◆ What to work on
Below is some data. Retype exactly the lines starting at the one with "def stepSleep (u" and ending at the one with "raiseKey (0x24 + p.val) (BitVec.ofNat 32 a)".

◆ Input records

/-- PRESS_SLEEP: a press or engine without work for 2 µs. -/
def stepSleep (u : SleepUnit) (s : State) : State :=
  match u with
  | .press p =>
    let x := s.press p
    if enabled s p && x.sequencer.isNone && x.mode = .idle && (vget s.clocks.doms 0).sleepEn then
      s.updPress p fun x => { x with mode := .sleep }
    else s
  | .engine e =>
    if (s.engine e).waiting.isEmpty && (s.engine e).done.isEmpty && !(e = 5 && compressorWorks s) then
      s.updEngine e fun x => { x with asleep := true }
    else s

/-- PRESS_SLEEP. -/
def execPressSleep (u : SleepUnit) (s : State) : Host.Outcome State Fault Refusal := answer (stepSleep u) s

/-! ### Scrub and uncorrectable errors of SRAM (R219, R238, R251 to R253, R734) -/

/-- Cask address of a line of a bank (R218, R219). -/
def caskLine (bank line : Nat) : Nat :=
  if bank < 8 then 128 * (line * 8 + bank)
  else if bank < 24 then 0x180000 + 128 * (line * 16 + (bank - 8))
  else 0x480000 + 128 * (line * 8 + (bank - 24))

/-- An uncorrectable line of a Cask: counted, recorded and alarmed. -/
def caskError (p : Fin 16) (a : Nat) (s : State) : State :=
  raiseKey (0x24 + p.val) (BitVec.ofNat 32 a) (s.updPress p fun x => { x with
    eccUncorr := satInc x.eccUncorr 1, ueAddr := BitVec.ofNat 23 a })

/-- CASK_SCRUB: one line of a bank is read in its reserved cycle. -/
def stepCaskScrub (p : Fin 16) (bank : Fin 32) (found : EccResult) (s : State) : State :=
  if s.safety.safe then s
  else
  let line := vget (s.press p).scrubLine bank
  let s1 := s.updPress p fun x => { x with scrubLine := vset x.scrubLine bank ((line + 1) % 1536) }
  match found with
  | .clean => s1
  | .corrected => s1.updPress p fun x => { x with eccCorr := satInc x.eccCorr 1 }
  | .uncorrectable => caskError p (caskLine bank.val line) s1

/-- CASK_SCRUB. -/
def execCaskScrub (p : Fin 16) (bank : Fin 32) (found : EccResult) (s : State) : Host.Outcome State Fault Refusal :=
  answer (stepCaskScrub p bank found) s

/-- Physical Cellar address of a line of a bank: banks are numbered 8 to a stop (R238). -/
def cellarLine (bank line : Nat) : Nat := 128 * (64 * line + 8 * (bank % 8) + bank / 8)

/-- An uncorrectable line of the Cellar. -/
def cellarError (a : Nat) (s : State) : State :=
  raiseKey 0x34 (BitVec.ofNat 32 a) { s with cellar := { s.cellar with
    eccUncorr := satInc s.cellar.eccUncorr 1, ueAddr := BitVec.ofNat 26 a } }

/-- CELLAR_SCRUB: one line of a bank is read. -/
def stepCellarScrub (bank : Fin 64) (found : EccResult) (s : State) : State :=
  if s.safety.safe then s
  else
  let line := vget s.cellar.scrubLine bank
  let s1 := { s with cellar := { s.cellar with scrubLine := vset s.cellar.scrubLine bank ((line + 1) % 6144) } }
  match found with
  | .clean => s1
  | .corrected => { s1 with cellar := { s1.cellar with eccCorr := satInc s1.cellar.eccCorr 1 } }
  | .uncorrectable => cellarError (cellarLine bank.val line) s1

/-- CELLAR_SCRUB. -/
def execCellarScrub (bank : Fin 64) (found : EccResult) (s : State) : Host.Outcome State Fault Refusal :=
  answer (stepCellarScrub bank found) s

/-- The alarm, the counters and the record of an uncorrectable SRAM word (Tables 19.1 and 19.10). -/
def sramError (place : SramPlace) (s : State) : State :=
  match place with
  | .cask p a => caskError p (a.toNat / 128 * 128) s
  | .accumulator p o =>
    raiseKey (0x24 + p.val) (BitVec.ofNat 32 (o.toNat + 2 ^ 31))
      (s.updPress p fun x => { x with eccUncorr := satInc x.eccUncorr 1 })
  | .cellar a => cellarError (a.toNat / 128 * 128) s
  | .windowSram o => raiseKey 0x46 (BitVec.ofNat 32 o.toNat) s
  | .mirror o => raiseKey 0x46 (BitVec.ofNat 32 (o.toNat + 2 ^ 31)) s
  | .firmware o => raiseKey 0x47 (BitVec.ofNat 32 o.toNat) s
  | .retained => raiseKey 0x48 0 s
  | .buffer src => raiseKey 0x49 (BitVec.ofNat 32 src.toNat) s
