/-- R578 to R580, R582, R586, R587, R592, R593: each step that the ROM runs, on every path. A step that passes writes its code to
RECORD.STEP and lets the next one begin. A failed ROM checksum halts the device. SOURCE waits for Vine and for the host, takes what
the source in order gives, and records a source that gives nothing; a failed CHECK records the check that failed and goes on with
SOURCE or halts. -/
def Obligations.RomStepsRun : Prop :=
  (∀ s : State, StepIsNext 1 s → (∃ t, exec (.romStart true) s = .next t ∧ t.boot.nextStep = 2 ∧ t.bootRec.step = 1 ∧
      t.boot.pkSeed.length = 16 ∧ t.boot.halted = false) ∧
    (∃ t, exec (.romStart false) s = .next t ∧ t.boot.halted = true ∧ t.bootRec.step = 1 ∧ t.bootRec.cause = 6)) ∧
  (∀ s : State, StepIsNext 2 s → ∃ t, exec .clocks s = .next t ∧ t.boot.nextStep = 3 ∧ t.bootRec.step = 2 ∧
    ∀ p : Fin 9, (vget t.clocks.plls p).locked =
      (decide (p.val ≠ 5 ∧ p.val < 7) || (vget s.clocks.plls p).locked)) ∧
  (∀ s : State, StepIsNext 3 s → ∃ t, exec .hostPort s = .next t ∧ t.boot.nextStep = 4 ∧ t.bootRec.step = 3 ∧
    t.boot.hostPortUp = true ∧ (vget t.clocks.doms 6).src = 2) ∧
  (∀ (s : State) (relay : Option Relay), StepIsNext 4 s →
    (∃ t, exec (.source relay) s = .next t ∧ t.bootRec.step = 4 ∧
    (sourceNow s = 3 → relay = none → t.boot = s.boot) ∧
    (∀ r, sourceNow s = 3 → relay = some r → t.boot.nextStep = 5 ∧ t.bootRec.source = 3 ∧
      t.boot.config = imageBytes r.config 64 ∧ t.boot.image = imageBytes r.image (min (imageLength r.image) 1048576)) ∧
    (sourceNow s = 2 → s.boot.imageSeen = false → t.boot = s.boot) ∧
    (∀ config image slot, sourceNow s ≠ 3 → (sourceNow s = 2 → s.boot.imageSeen = true) →
      fetchSource s (sourceNow s) s.bootRec.slotTried = some (config, image, slot) →
      t.boot.nextStep = 5 ∧ t.bootRec.source = BitVec.ofNat 2 (sourceNow s) ∧ t.bootRec.slot = slot ∧ t.boot.config = config ∧
      t.boot.image = imageBytes image (min (imageLength image) 1048576)) ∧
    (sourceNow s < 2 → fetchSource s (sourceNow s) s.bootRec.slotTried = none → t.bootRec.cause = 6))) ∧
  (∀ s : State, StepIsNext 5 s → ∃ t, exec .check s = .next t ∧ t.bootRec.step = 5 ∧
    (imageFault s.fuses s.boot.image = none →
      t.boot.nextStep = 6 ∧ t.boot.keyInUse = BitVec.ofNat 2 (fieldNat s.boot.image 13 1)) ∧
    (imageFault s.fuses s.boot.image ≠ none →
      some t.bootRec.cause = imageFault s.fuses s.boot.image ∧ (t.boot.nextStep = 4 ∨ t.boot.halted = true))) ∧
  (∀ s : State, StepIsNext 6 s → ∃ t, exec .entry s = .next t ∧ t.boot.nextStep = 7 ∧ t.bootRec.step = 6 ∧
    t.boot.hartsReleased = true ∧ t.fw.version = BitVec.ofNat 32 (fieldNat s.boot.image 4 4) ∧
    t.boot.pcr = sha256 (sha256 (s.boot.pcr ++ sha256 s.boot.config) ++ sha256 s.boot.image))

/-- R578, R579, R581, R583 to R585, R601: each step that firmware and the safety pair run, at every level of its record: training
that passes and that fails, the memory map, the safety firmware's own tests, the Vine links or the start alone, READY, and
SLOT_CONFIRM or its omission. -/
def Obligations.FirmwareStepsRun : Prop :=
  (∀ (s : State) (gib : List Nat) (two : Bool) (v : List Byte) (cap : BitVec 2), StepIsNext 7 s → gib.length = 16 →
    populationCode gib = some cap → ∃ t, exec (.lpddr6 true gib two v) s = .next t ∧ t.boot.nextStep = 8 ∧ t.bootRec.step = 7 ∧
    t.memctl.trained = true ∧ t.memctl.ranks = two ∧ t.memctl.capacity = cap ∧
    t.memctl.training = (if levelOf s.bootRec 7 = 1 then s.flash.training else v) ∧
    t.memctl.rate = (if levelOf s.bootRec 7 = 0 then BitVec.ofNat 2 (bootCfg s.boot.config).maxRate
      else if levelOf s.bootRec 7 = 1 then s.flash.trainingRate else 2)) ∧
  (∀ (s : State) (pass : Bool) (gib : List Nat) (two : Bool) (v : List Byte), StepIsNext 7 s → gib.length = 16 →
    (pass = false ∨ populationCode gib = none) → ∃ t, exec (.lpddr6 pass gib two v) s = .next t ∧ t.bootRec.step = 7 ∧
    t.bootRec.cause = 6 ∧ t.memctl = s.memctl ∧
    (levelOf s.bootRec 7 < 2 → t.boot.nextStep = 7 ∧ levelOf t.bootRec 7 = levelOf s.bootRec 7 + 1) ∧
    (2 ≤ levelOf s.bootRec 7 → t.boot.halted = true)) ∧
  (∀ s : State, StepIsNext 8 s → ∃ t, exec .memory s = .next t ∧ t.boot.nextStep = 9 ∧ t.bootRec.step = 8 ∧
    t.mmu.table = [] ∧ t.safety.mode = (bootCfg s.boot.config).safety ∧
    t.memctl.inlineEcc = ((bootCfg s.boot.config).inlineEcc || (bootCfg s.boot.config).safety)) ∧
  (∀ s : State, StepIsNext 9 s → (∃ t, exec (.safety true) s = .next t ∧ t.boot.nextStep = 10 ∧ t.bootRec.step = 9 ∧
      t.pins.safe = false) ∧
    (∃ t, exec (.safety false) s = .next t ∧ t.boot.halted = true ∧ t.bootRec.cause = 6)) ∧
  (∀ (s : State) (peers : List (Option Peer)), StepIsNext 10 s → peers.length = 4 →
    ∃ t, exec (.vine peers) s = .next t ∧ t.boot.nextStep = 11 ∧ t.bootRec.step = 10 ∧
    (levelOf s.bootRec 10 ≠ 1 → ∀ i : Fin 4, (t.link i).state = (if (peers.getD i.val none).isSome then 2 else 0) ∧
      (t.link i).wanted = (peers.getD i.val none).isSome) ∧
    (levelOf s.bootRec 10 = 1 → t.port.devices = 1 ∧ t.vine = s.vine)) ∧
  (∀ s : State, StepIsNext 11 s → ∃ t, exec .ready s = .next t ∧ t.boot.ready = true ∧ t.bootRec.step = 11 ∧
    t.bootRec.attempts = 0 ∧ t.bootRec.levels = Vector.replicate 12 0 ∧
    t.boot.nextStep = (if s.bootRec.trial then 12 else 13)) ∧
  (∀ s : State, StepIsNext 12 s → ∃ t, exec .slotConfirm s = .next t ∧ t.boot.nextStep = 13 ∧ t.bootRec.step = 12 ∧
    (levelOf s.bootRec 12 ≠ 1 → slotState t.flash (if s.bootRec.slot then 0 else 1) = 4 ∧
      t.flash.journal.length = s.flash.journal.length + 1 ∧
      t.fuses.svn = max s.fuses.svn (min 63 (fieldNat s.boot.image 12 1))) ∧
    (levelOf s.bootRec 12 = 1 → t.flash = s.flash ∧ t.fuses = s.fuses))

/-- R588, R589: HOST_IMAGE_WRITE stores LEN, before step SOURCE waits for it and after the ROM has taken one, and lets a SOURCE that
waits for the host take the image from staging; VINE_IMAGE_REQUEST in step SOURCE with the Vine source puts the request on the link
in turn; VINE_BOOT_SERVICE after READY puts the configuration and image of the device's own source, or those it was relayed, on the
link. Nothing but the boot page, Vine and, on the lead, the record of lost devices changes. -/
def Obligations.BootServicesRun : Prop :=
  (∀ (s : State) (n : BitVec 21), s.boot.hostImageTaken = true →
    exec (.hostImageWrite n) s = .next { s with boot := { s.boot with hostImageLen := n } }) ∧
  (∀ (s : State) (n : BitVec 21), s.boot.hostImageTaken = false →
    ¬ (StepIsNext 4 s ∧ s.bootRec.step = 4 ∧ (bootOrder s).getD s.bootRec.sourcePos 0 = 2) →
    exec (.hostImageWrite n) s = .next { s with boot := { s.boot with hostImageLen := n, imageSeen := true } }) ∧
  (∀ (s : State) (n : BitVec 21), StepIsNext 4 s → s.boot.hostImageTaken = false → s.bootRec.step = 4 →
    (bootOrder s).getD s.bootRec.sourcePos 0 = 2 → ∃ t, exec (.hostImageWrite n) s = .next t ∧ t.boot.nextStep = 5 ∧
    t.boot.hostImageTaken = true ∧ t.boot.hostImageLen = n ∧ t.bootRec.source = 2 ∧
    t.boot.config = s.port.window.readBytes (stagingBase + 0x100000) 64 ∧
    t.boot.image = imageBytes (hostImage s n) (min (imageLength (hostImage s n)) 1048576)) ∧
  (∀ s : State, s.boot.halted = false → s.boot.nextStep = 4 → (bootOrder s).getD s.bootRec.sourcePos 0 = 3 →
    ∃ t, exec .vineImageRequest s = .next t ∧ Sent s t (.imageRequest s.boot.vineLink) ∧
    t.boot = { s.boot with vineLink := nextImageLink s.boot.vineLink } ∧
    t = { s with boot := t.boot, vine := t.vine, freeCtr := t.freeCtr }) ∧
  (∀ (s : State) (i : Fin 4), firmwareUp s = true → ∃ t, exec (.vineBootService i) s = .next t ∧
    Sent s t (.image i (bootService s).1 (bootService s).2) ∧ ((isLead s = false ∨ s.port.devices.toNat ≤ 1) → t.port = s.port) ∧
    t = { s with vine := t.vine, freeCtr := t.freeCtr, port := t.port })

/-- R600, Table 16.7: a NOR command of a writer that acts is taken when its precondition holds, refused with its RESULT when it does
not, and RESULT becomes BUSY while another is in progress; nothing but the NOR fields of the BOOT page changes. When it completes on
a flash that works, its action is performed, with its RESULT, and BUSY clears: an erased slot is EMPTY, a written one holds the
staging bytes with their length and CRC and is WRITTEN, one whose image and CRC pass is VERIFIED and one whose image or CRC fails
stays as it is, an activated one is ACTIVE and named by a new selector record; the other slot stays as it is. When the flash fails,
RESULT is DEVICE_ERROR and what it was changing is free (DESIGN CHOICE, log entry 16). -/
def Obligations.NorCommandsRun : Prop :=
  (∀ (s : State) (who : Writer) (x : Fin 2), writerActs who s = true →
    exec (.eraseSlot who x) s = .next (norWritten s (.erase x)) ∧
    exec (.writeSlot who x) s = .next (norWritten s (.write x s.boot.norSrc.toNat s.boot.norLen.toNat)) ∧
    exec (.verifySlot who x) s = .next (norWritten s (.verify x)) ∧
    exec (.activateSlot who x) s = .next (norWritten s (.activate x))) ∧
  (∀ (s : State) (x : Fin 2), norRefusal s (.erase x) = if selectedSlot s.flash = x then some 4 else none) ∧
  (∀ (s : State) (x : Fin 2) (src len : Nat), norRefusal s (.write x src len) = if slotState s.flash x ≠ 0 then some 4
    else if 1048576 < len ∨ stagingSize < src + len then some 2 else none) ∧
  (∀ (s : State) (x : Fin 2), norRefusal s (.verify x) = if slotState s.flash x ≠ 1 then some 4 else none) ∧
  (∀ (s : State) (x : Fin 2), norRefusal s (.activate x) = if slotState s.flash x ≠ 2 then some 4 else none) ∧
  (∀ (s : State) (job : NorJob), s.boot.norJob = some job → hartsRun s = true → s.flash.norPresent = true →
    ∃ t, exec (.norCommandComplete true) s = .next t ∧ NorDone s job t) ∧
  (∀ (s : State) (job : NorJob) (ok : Bool), s.boot.norJob = some job → hartsRun s = true →
    (ok = false ∨ s.flash.norPresent = false) → ∃ t, exec (.norCommandComplete ok) s = .next t ∧
    t.boot = { s.boot with norJob := none, norResult := 5 } ∧ t.flash.journal = s.flash.journal ∧
    (s.flash.norPresent = false → t.flash = s.flash) ∧ vget t.flash.slots (otherSlot job.slot) = vget s.flash.slots (otherSlot job.slot) ∧
    t = { s with boot := t.boot, flash := t.flash, freeCtr := t.freeCtr })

◆ Task response
def stepSleep (u : SleepUnit) (s : State) : State :=
  match u with
  | .press p =>
    let x := s.press p
    if enabled s p && x.sequencer.isNone && x.mode = .idle && (vget s.clocks.doms 0).sleepEn then
      s.updPress p fun x => { x with mode := .sleep }
    else s
  | .engine e =>
    if (s.engine e).waiting.isEmpty && (s.engine e).done.isEmpty && !(e = 5 && compressorWorks s) then
      s.updEngine e fun x => { x with asleep := true }
    else s

/-- PRESS_SLEEP. -/
def execPressSleep (u : SleepUnit) (s : State) : Host.Outcome State Fault Refusal := answer (stepSleep u) s

/-! ### Scrub and uncorrectable errors of SRAM (R219, R238, R251 to R253, R734) -/

/-- Cask address of a line of a bank (R218, R219). -/
def caskLine (bank line : Nat) : Nat :=
  if bank < 8 then 128 * (line * 8 + bank)
  else if bank < 24 then 0x180000 + 128 * (line * 16 + (bank - 8))
  else 0x480000 + 128 * (line * 8 + (bank - 24))

/-- An uncorrectable line of a Cask: counted, recorded and alarmed. -/
def caskError (p : Fin 16) (a : Nat) (s : State) : State :=
  raiseKey (0x24 + p.val) (BitVec.ofNat 32 a) (s.updPress p fun x => { x with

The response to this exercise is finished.